• WHAT YOU WILL DO:
I would like every line of the records below that contains the word "loseExtent" copied.
-- ENTRIES PROVIDED follows --
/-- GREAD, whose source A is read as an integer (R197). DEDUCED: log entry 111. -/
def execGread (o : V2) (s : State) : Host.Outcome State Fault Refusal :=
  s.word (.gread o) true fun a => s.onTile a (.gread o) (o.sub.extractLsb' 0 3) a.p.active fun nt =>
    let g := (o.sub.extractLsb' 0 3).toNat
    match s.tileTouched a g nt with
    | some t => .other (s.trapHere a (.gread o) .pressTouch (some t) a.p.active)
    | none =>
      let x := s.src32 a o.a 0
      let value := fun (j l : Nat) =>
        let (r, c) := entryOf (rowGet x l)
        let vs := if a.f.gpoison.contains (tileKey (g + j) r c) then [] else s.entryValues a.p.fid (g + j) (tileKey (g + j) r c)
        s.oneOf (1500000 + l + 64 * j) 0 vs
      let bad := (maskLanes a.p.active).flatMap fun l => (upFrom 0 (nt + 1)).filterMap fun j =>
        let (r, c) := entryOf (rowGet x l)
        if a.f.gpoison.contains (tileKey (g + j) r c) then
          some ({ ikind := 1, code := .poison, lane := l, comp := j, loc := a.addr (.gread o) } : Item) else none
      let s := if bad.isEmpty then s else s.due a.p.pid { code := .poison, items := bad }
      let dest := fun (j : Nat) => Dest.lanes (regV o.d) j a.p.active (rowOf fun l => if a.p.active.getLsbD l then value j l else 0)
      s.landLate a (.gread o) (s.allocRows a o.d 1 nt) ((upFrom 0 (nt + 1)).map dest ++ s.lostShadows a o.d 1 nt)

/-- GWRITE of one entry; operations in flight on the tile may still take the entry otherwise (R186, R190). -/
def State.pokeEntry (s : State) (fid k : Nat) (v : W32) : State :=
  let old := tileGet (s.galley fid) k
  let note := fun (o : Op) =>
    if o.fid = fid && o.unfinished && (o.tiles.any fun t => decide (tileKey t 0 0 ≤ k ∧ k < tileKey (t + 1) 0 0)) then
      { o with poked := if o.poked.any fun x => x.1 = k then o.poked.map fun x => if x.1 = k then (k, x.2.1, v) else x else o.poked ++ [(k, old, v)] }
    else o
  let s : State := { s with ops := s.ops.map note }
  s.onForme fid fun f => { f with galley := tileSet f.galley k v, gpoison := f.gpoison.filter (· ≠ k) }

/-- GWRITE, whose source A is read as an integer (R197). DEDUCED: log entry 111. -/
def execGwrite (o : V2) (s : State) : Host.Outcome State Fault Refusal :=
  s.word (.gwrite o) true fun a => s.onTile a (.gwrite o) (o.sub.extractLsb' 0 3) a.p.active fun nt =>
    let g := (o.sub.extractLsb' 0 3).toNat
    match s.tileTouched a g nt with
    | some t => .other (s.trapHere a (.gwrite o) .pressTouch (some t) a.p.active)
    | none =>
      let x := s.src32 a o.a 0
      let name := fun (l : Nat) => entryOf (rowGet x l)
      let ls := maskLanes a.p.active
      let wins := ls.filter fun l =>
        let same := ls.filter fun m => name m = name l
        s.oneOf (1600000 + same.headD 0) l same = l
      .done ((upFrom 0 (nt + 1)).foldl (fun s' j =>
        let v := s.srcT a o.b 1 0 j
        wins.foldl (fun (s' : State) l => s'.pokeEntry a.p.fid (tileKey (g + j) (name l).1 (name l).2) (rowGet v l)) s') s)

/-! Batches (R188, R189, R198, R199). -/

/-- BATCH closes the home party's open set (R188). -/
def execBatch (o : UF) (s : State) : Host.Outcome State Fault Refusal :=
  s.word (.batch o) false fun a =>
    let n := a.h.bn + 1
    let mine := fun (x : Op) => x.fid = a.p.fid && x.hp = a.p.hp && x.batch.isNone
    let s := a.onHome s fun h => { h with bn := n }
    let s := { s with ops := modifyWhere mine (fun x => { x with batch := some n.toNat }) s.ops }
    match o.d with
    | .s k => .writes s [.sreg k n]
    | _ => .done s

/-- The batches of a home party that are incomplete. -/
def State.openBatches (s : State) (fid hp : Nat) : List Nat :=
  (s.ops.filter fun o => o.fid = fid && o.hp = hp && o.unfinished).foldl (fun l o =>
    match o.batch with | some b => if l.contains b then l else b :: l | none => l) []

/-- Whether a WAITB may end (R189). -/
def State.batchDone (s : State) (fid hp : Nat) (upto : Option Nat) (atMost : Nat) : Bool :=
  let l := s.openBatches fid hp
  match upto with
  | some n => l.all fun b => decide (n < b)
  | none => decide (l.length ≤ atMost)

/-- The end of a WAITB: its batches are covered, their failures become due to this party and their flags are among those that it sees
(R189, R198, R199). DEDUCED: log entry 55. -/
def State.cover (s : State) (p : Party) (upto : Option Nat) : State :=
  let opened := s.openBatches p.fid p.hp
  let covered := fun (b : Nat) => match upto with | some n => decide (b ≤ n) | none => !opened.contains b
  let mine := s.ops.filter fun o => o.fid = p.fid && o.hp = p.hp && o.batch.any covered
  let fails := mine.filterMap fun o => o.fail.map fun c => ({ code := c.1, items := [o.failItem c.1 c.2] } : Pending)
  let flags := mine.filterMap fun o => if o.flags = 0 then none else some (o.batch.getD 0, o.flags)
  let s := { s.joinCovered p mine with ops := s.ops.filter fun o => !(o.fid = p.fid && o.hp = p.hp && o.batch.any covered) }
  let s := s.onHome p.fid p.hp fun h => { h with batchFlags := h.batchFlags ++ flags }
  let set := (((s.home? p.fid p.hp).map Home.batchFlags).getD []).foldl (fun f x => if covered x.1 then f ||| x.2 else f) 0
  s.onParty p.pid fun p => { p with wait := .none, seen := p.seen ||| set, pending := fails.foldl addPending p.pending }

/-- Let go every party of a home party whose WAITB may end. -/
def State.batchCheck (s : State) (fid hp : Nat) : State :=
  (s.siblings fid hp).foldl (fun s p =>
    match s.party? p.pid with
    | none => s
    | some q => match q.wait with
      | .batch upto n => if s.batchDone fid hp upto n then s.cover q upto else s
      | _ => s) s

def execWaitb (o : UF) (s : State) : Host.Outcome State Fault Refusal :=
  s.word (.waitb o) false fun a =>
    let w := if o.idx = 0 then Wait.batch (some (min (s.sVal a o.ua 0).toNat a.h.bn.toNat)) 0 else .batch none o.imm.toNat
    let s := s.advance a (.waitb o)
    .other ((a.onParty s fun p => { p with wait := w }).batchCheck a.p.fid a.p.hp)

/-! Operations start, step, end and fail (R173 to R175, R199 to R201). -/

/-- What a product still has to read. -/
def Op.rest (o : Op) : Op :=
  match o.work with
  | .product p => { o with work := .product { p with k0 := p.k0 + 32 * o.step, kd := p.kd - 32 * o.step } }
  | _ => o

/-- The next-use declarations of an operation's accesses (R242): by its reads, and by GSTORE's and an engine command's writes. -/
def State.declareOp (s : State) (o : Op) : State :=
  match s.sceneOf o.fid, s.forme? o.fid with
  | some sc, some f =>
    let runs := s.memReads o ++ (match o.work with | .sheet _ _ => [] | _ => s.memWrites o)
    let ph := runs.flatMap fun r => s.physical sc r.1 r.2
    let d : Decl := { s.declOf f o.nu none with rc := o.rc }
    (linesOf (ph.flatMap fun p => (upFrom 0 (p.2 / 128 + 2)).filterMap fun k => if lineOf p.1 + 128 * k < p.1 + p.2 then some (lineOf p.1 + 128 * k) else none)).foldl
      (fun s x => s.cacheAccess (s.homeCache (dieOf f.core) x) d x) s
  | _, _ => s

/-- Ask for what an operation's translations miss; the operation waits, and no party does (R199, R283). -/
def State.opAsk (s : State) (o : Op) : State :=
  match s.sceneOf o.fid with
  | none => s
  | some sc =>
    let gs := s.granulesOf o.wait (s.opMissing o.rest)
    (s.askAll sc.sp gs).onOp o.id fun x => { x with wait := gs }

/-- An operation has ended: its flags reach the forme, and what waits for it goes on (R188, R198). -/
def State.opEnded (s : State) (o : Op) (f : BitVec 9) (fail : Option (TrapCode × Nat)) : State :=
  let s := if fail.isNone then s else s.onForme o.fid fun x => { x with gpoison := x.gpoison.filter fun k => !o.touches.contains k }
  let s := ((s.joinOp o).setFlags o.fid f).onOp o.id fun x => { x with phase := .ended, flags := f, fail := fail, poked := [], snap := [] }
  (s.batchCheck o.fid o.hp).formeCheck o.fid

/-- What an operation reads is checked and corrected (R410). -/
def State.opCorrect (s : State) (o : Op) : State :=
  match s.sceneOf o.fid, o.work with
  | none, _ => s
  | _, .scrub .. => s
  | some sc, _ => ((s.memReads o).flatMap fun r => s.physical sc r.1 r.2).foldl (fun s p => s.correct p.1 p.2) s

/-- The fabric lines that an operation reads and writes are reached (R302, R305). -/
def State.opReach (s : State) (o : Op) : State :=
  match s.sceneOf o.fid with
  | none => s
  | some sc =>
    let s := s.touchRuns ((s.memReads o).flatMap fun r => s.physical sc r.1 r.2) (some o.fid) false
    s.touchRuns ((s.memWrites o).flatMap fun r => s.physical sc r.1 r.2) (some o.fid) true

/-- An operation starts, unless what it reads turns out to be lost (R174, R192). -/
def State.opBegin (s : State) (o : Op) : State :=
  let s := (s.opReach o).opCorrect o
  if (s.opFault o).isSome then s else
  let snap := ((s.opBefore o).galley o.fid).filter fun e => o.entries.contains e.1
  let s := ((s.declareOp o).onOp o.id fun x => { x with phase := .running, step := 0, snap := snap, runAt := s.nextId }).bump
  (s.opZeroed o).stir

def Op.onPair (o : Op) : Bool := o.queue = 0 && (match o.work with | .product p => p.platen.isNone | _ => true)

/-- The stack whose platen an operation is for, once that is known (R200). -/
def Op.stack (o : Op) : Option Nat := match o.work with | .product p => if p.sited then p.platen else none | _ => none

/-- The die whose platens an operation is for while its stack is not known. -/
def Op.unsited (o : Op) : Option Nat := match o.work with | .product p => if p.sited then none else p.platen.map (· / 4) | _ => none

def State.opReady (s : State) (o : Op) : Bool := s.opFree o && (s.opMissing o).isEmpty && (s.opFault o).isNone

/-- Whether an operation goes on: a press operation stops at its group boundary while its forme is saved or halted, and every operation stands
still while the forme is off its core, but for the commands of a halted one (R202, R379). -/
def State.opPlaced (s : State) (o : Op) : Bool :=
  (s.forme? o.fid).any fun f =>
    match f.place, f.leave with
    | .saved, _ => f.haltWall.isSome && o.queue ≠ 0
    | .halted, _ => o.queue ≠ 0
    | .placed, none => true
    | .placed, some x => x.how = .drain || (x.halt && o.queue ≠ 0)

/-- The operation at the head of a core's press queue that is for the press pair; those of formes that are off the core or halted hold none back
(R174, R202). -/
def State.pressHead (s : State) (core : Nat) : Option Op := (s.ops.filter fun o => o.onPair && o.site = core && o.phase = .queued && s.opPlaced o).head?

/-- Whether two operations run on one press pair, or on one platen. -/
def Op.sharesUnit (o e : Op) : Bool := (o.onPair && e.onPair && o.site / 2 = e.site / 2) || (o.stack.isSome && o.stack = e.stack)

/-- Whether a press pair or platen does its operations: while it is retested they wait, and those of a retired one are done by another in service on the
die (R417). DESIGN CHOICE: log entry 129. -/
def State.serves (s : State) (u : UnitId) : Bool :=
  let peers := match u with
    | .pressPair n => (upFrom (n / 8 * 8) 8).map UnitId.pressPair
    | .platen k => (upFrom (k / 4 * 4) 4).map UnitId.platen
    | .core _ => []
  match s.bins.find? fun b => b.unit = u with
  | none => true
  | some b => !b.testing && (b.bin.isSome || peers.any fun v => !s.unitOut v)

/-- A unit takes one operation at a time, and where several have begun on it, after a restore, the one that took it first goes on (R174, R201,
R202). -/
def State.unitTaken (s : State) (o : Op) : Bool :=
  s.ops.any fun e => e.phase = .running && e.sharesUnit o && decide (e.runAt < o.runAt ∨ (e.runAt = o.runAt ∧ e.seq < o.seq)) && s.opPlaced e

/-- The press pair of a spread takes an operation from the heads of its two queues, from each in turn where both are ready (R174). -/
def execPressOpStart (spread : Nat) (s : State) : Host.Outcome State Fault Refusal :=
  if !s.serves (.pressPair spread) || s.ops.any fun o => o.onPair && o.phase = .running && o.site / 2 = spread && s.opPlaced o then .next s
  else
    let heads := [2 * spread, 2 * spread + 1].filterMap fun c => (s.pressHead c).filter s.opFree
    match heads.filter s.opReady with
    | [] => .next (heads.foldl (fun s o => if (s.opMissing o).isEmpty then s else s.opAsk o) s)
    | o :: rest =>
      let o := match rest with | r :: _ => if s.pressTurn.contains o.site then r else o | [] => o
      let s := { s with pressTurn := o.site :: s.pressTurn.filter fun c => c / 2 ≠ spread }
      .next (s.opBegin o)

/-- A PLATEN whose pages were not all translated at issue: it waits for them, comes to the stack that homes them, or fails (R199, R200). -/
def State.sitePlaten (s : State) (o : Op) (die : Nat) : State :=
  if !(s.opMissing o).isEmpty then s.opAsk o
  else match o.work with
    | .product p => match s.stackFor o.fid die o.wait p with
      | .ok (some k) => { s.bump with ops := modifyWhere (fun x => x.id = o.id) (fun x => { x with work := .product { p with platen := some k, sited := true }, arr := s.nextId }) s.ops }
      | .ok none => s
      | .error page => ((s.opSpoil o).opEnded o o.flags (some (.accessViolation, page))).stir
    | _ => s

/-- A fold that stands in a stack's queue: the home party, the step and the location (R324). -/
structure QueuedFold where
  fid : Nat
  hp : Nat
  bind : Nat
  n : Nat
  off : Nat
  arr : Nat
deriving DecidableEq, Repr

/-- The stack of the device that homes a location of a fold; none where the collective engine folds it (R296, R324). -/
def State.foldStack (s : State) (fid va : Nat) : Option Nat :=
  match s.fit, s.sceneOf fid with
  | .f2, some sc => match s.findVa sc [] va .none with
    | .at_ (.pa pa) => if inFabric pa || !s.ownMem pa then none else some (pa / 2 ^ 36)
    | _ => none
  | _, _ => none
-- ENTRIES PROVIDED concluded --
-- ENTRIES PROVIDED follows --
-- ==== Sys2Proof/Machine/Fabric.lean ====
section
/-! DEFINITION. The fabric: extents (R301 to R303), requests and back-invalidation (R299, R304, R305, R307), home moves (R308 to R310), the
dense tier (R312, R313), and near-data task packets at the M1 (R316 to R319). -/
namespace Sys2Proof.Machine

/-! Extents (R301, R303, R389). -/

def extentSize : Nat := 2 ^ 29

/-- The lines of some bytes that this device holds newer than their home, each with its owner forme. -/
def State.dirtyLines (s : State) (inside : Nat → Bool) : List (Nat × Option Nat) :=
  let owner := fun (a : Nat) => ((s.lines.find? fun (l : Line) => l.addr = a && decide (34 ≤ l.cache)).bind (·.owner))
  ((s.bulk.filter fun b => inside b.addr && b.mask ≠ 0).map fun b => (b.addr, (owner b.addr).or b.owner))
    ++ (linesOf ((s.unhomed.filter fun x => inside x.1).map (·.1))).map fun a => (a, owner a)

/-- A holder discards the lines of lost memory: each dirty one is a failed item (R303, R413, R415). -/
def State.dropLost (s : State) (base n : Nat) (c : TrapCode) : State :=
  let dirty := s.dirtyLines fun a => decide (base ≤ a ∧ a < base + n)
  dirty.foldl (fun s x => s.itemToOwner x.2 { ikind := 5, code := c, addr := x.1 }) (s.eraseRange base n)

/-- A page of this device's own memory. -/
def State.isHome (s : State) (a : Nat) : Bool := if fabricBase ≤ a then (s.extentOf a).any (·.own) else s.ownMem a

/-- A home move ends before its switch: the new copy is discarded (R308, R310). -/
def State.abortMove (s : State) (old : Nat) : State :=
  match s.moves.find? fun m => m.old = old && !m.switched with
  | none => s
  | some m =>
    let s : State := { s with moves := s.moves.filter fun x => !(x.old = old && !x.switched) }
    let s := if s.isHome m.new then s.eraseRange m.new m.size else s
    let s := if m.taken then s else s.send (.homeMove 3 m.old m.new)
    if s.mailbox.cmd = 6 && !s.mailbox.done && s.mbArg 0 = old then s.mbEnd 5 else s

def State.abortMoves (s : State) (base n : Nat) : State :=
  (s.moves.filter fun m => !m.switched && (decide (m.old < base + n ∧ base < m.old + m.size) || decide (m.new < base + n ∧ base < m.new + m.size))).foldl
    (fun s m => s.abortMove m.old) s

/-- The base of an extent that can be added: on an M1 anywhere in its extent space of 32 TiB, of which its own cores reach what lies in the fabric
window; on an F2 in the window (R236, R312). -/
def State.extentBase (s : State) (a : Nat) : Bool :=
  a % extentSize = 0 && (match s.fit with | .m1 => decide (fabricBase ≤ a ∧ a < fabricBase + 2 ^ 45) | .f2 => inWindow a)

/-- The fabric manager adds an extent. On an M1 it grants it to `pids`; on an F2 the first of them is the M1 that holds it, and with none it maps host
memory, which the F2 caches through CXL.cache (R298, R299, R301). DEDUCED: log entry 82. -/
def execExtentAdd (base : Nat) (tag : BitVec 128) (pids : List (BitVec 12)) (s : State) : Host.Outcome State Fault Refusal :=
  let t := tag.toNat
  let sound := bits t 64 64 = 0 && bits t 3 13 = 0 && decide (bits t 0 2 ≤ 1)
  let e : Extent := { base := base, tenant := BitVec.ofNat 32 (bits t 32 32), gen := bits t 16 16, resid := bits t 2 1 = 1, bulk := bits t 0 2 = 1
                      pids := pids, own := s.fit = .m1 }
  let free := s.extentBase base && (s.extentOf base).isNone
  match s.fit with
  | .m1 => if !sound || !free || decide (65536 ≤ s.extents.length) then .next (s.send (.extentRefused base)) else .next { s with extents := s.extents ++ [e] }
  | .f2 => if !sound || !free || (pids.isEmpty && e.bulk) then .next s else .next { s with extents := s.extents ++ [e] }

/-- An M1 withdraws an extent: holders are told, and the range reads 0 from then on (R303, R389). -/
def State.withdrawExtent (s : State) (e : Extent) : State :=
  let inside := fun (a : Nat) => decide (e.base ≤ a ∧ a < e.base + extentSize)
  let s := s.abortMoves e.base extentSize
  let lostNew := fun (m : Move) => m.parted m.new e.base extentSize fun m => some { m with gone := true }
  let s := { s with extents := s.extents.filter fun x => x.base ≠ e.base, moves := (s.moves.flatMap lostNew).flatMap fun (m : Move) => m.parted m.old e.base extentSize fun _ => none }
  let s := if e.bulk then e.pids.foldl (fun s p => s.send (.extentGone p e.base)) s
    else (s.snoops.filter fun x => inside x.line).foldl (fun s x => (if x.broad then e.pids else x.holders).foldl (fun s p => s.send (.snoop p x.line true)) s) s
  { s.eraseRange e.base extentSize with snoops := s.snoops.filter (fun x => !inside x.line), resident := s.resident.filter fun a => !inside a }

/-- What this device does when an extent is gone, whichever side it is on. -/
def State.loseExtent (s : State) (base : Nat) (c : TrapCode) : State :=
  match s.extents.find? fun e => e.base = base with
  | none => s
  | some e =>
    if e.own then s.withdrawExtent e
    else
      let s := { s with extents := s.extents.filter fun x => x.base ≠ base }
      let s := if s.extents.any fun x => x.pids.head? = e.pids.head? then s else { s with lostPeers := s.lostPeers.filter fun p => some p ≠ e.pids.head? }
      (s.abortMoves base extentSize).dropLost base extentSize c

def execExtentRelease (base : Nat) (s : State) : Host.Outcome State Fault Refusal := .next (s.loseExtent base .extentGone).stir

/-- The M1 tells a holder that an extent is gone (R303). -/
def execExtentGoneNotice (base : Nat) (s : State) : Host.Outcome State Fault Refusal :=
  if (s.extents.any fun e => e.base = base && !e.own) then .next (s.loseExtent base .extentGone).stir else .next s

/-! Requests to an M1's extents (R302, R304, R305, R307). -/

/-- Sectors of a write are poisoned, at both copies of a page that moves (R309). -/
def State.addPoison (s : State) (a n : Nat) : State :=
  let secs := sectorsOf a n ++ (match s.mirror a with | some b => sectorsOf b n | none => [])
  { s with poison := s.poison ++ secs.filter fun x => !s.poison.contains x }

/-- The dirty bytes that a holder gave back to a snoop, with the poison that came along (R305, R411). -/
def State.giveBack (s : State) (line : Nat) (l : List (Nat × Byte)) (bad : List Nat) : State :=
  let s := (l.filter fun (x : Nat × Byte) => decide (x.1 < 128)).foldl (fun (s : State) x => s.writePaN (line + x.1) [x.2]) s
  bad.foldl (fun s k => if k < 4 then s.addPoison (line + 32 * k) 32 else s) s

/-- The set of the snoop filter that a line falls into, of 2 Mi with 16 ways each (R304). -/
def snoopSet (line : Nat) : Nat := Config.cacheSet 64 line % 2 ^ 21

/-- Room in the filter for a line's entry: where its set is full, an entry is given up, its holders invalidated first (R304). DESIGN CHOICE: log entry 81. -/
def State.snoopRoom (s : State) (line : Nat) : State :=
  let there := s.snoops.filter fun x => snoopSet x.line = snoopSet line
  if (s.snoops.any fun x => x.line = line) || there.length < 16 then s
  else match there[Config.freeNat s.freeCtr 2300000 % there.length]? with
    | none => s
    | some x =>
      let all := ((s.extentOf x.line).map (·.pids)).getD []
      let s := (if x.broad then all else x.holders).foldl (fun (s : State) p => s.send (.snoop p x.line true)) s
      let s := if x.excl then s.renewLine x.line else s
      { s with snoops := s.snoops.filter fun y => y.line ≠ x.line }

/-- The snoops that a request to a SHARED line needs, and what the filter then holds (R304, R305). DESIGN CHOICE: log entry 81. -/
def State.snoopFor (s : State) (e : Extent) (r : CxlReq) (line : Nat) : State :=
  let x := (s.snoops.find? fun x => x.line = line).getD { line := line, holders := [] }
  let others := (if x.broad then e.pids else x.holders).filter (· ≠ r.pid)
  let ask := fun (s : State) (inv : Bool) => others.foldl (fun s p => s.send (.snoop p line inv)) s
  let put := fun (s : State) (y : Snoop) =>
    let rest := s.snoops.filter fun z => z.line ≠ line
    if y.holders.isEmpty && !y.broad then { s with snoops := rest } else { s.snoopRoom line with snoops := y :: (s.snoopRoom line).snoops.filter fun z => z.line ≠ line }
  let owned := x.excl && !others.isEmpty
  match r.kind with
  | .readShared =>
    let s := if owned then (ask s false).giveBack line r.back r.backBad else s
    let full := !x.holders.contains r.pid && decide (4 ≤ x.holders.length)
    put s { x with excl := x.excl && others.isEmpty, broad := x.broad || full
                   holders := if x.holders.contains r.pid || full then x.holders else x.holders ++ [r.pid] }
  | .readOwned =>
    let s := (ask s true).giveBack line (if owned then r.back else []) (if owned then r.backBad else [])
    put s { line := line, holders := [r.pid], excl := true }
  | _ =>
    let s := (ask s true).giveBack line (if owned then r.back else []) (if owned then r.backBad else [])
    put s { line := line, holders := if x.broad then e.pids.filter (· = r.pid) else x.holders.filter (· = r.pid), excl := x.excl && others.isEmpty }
-- ENTRIES PROVIDED concluded --
• RESPONSE TO THE EXERCISE:
def State.loseExtent (s : State) (base : Nat) (c : TrapCode) : State :=
def execExtentRelease (base : Nat) (s : State) : Host.Outcome State Fault Refusal := .next (s.loseExtent base .extentGone).stir
  if (s.extents.any fun e => e.base = base && !e.own) then .next (s.loseExtent base .extentGone).stir else .next s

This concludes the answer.